Dereferencing int but casting to a float prints nothing in C

Dereferencing int but casting to a float prints nothing in C - c

C Noob here trying to follow along with some online lectures. In the professors example he shows us that we can read the data stored in an int as a float by doing the following: *(float*)&i. I tried doing this with the following code but nothing happens. I am testing it here: http://ideone.com/ExmXSW
#include <stdio.h>
int main(void) {
// your code goes here
int i=37;
printf("%f", *(float*)&i);
return 0;
}

This causes undefined behaviour:
Executing *(float *)&i violates the strict aliasing rule
The wrong format specifier was used: %i is for int, however you supplied a float
When code causes undefined behaviour, anything may happen. A lecture advising you to do this is a rubbish lecture unless it is specifically showing this as an example of what NOT to do. It is incorrect to say "we can read the data stored in an int as float" by this method.
NB. ideone.com is not great for testing because it suppresses a whole lot of compiler error messages, so you may think your code is correct when it in fact is not.

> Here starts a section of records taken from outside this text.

-- ==== Sys2Proof/Laws/Fields.lean ====
section
/-! SUPPORT. What a field of an opcode-table row reads: from the bytes of a frame buffer, and from bytes that an
encoding wrote (R67, R87, R92). -/

namespace Sys2Proof

open Sys2Proof.Machine

theorem bitsOf_low (v n : Nat) : bitsOf v n 0 = v % 2 ^ (n + 1) := by simp [bitsOf]

/-! ## Over the frame buffer -/

theorem field_readBytes_half (m : Memory) (n a : Nat) (h : a + 2 ≤ n) :
    field (Memory.readBytes m 0 n) a (a + 1) 15 0 = (Memory.read m a ++ Memory.read m (a + 1) : BitVec 16) := by
  unfold field
  rw [show a + 1 - a + 1 = 2 by omega, Memory.readBytes_slice _ _ _ _ _ (by omega), Nat.zero_add, bitsOf_low]
  simp only [Memory.readBytes]
  rw [← beOf_two]
  apply BitVec.eq_of_toNat_eq
  simp only [BitVec.toNat_ofNat]
  omega

theorem field_readBytes_word (m : Memory) (n a : Nat) (h : a + 4 ≤ n) :
    field (Memory.readBytes m 0 n) a (a + 3) 31 0 =
      (Memory.read m a ++ Memory.read m (a + 1) ++ Memory.read m (a + 2) ++ Memory.read m (a + 3) :
        BitVec 32) := by
  unfold field
  rw [show a + 3 - a + 1 = 4 by omega, Memory.readBytes_slice _ _ _ _ _ (by omega), Nat.zero_add, bitsOf_low]
  simp only [Memory.readBytes, Nat.add_assoc, Nat.reduceAdd]
  rw [← beOf_four]
  apply BitVec.eq_of_toNat_eq
  simp only [BitVec.toNat_ofNat]
  omega

theorem field_readBytes_mac (m : Memory) (n a : Nat) (h : a + 6 ≤ n) :
    field (Memory.readBytes m 0 n) a (a + 5) 47 0 =
      (Memory.read m a ++ Memory.read m (a + 1) ++ Memory.read m (a + 2) ++ Memory.read m (a + 3) ++
        Memory.read m (a + 4) ++ Memory.read m (a + 5) : BitVec 48) := by
  unfold field
  rw [show a + 5 - a + 1 = 6 by omega, Memory.readBytes_slice _ _ _ _ _ (by omega), Nat.zero_add, bitsOf_low]
  simp only [Memory.readBytes, Nat.add_assoc, Nat.reduceAdd]
  rw [← beOf_six]
  apply BitVec.eq_of_toNat_eq
  simp only [BitVec.toNat_ofNat]
  omega

theorem field_readBytes_bits (m : Memory) (n a hi lo : Nat) (h : a + 1 ≤ n) :
    field (Memory.readBytes m 0 n) a a hi lo = (Memory.read m a).extractLsb' lo (hi - lo + 1) := by
  unfold field
  rw [show a - a + 1 = 1 by omega, Memory.readBytes_slice _ _ _ _ _ (by omega), Nat.zero_add]
  simp only [Memory.readBytes, beOf_one]
  apply BitVec.eq_of_toNat_eq
  simp [bitsOf, BitVec.extractLsb'_toNat]

theorem field_readBytes_byte (m : Memory) (n a : Nat) (h : a + 1 ≤ n) :
    field (Memory.readBytes m 0 n) a a 7 0 = Memory.read m a := by
  rw [field_readBytes_bits _ _ _ _ _ h]
  simp

theorem rowAccepts_readBytes (r : Row) (m : Memory) (n : Nat) (h : ∀ p ∈ r.needs, p.1 < n) :
    rowAccepts r (Memory.readBytes m 0 n) = r.needs.all fun p => Memory.read m p.1 == p.2 := by
  unfold rowAccepts
  rw [Bool.eq_iff_iff, List.all_eq_true, List.all_eq_true]
  refine forall₂_congr fun p hp => ?_
  have := h p hp
  rw [Memory.readBytes_getElem?, if_pos this]
  simp

/-! ## Over encoded bytes -/

theorem field_bytesOf (n : Nat) (f : List Byte) (first last hi : Nat) (v : Nat)
    (h : (f.drop first).take (last - first + 1) = bytesOf v n) (hv : v < 2 ^ (hi + 1))
    (hn : 256 ^ n = 2 ^ (hi + 1)) : field f first last hi 0 = BitVec.ofNat _ v := by
  unfold field
  rw [h, beOf_bytesOf, hn, bitsOf_low, Nat.mod_mod, Nat.mod_eq_of_lt hv]

theorem field_single (f : List Byte) (a hi lo : Nat) (b : Byte) (h : (f.drop a).take 1 = [b]) :
    field f a a hi lo = BitVec.ofNat _ (bitsOf b.toNat hi lo) := by
  unfold field
  rw [show a - a + 1 = 1 by omega, h, beOf_one]

theorem decodeRow_long (r : Row) (h : Hdr) (f : List Byte) (i : Instr) (hf : r.minLen ≤ f.length) :
    decodeRow r h f i = .instr i := by
  unfold decodeRow
  rw [if_neg (by omega)]

end Sys2Proof
end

What the professor may wanted to teach you that if you insert an integer in to a memory location (which represented by 32 bits in most machines) you can read it as a float (again 32 bits in most of the machines) but you will get different values. This is because integer is stored as a simple binary for example 0x000000001 is equals to integer 1 and 0x00000002 is for integer 2 etc.
However float representation in binary format is quite different. It is look like as follows:
bit 31 30 23 22 0
S EEEEEEEE MMMMMMMMMMMMMMMMMMMMMMM
where S is the sign, E is for exponent and M is for mantissa.
Here is a bit of code that I was working on to help you understand this:
#include <stdio.h>
int main(void) {
void* x = malloc(sizeof(int));
int* y = x;
float* z = x;
*y=955555555;
printf("%f", *z);
return 0;
}
What I have done in this code is to allocate a memory and let variable y interpret it as integer and variable z interpret it as floating point. Now you can change y and see the that z has totally different value. In this case the output of the program is 0.000117.
You can also change variable z and see the same happens with variable y because both of them are pointing to the same memory location but interpreting it as different types.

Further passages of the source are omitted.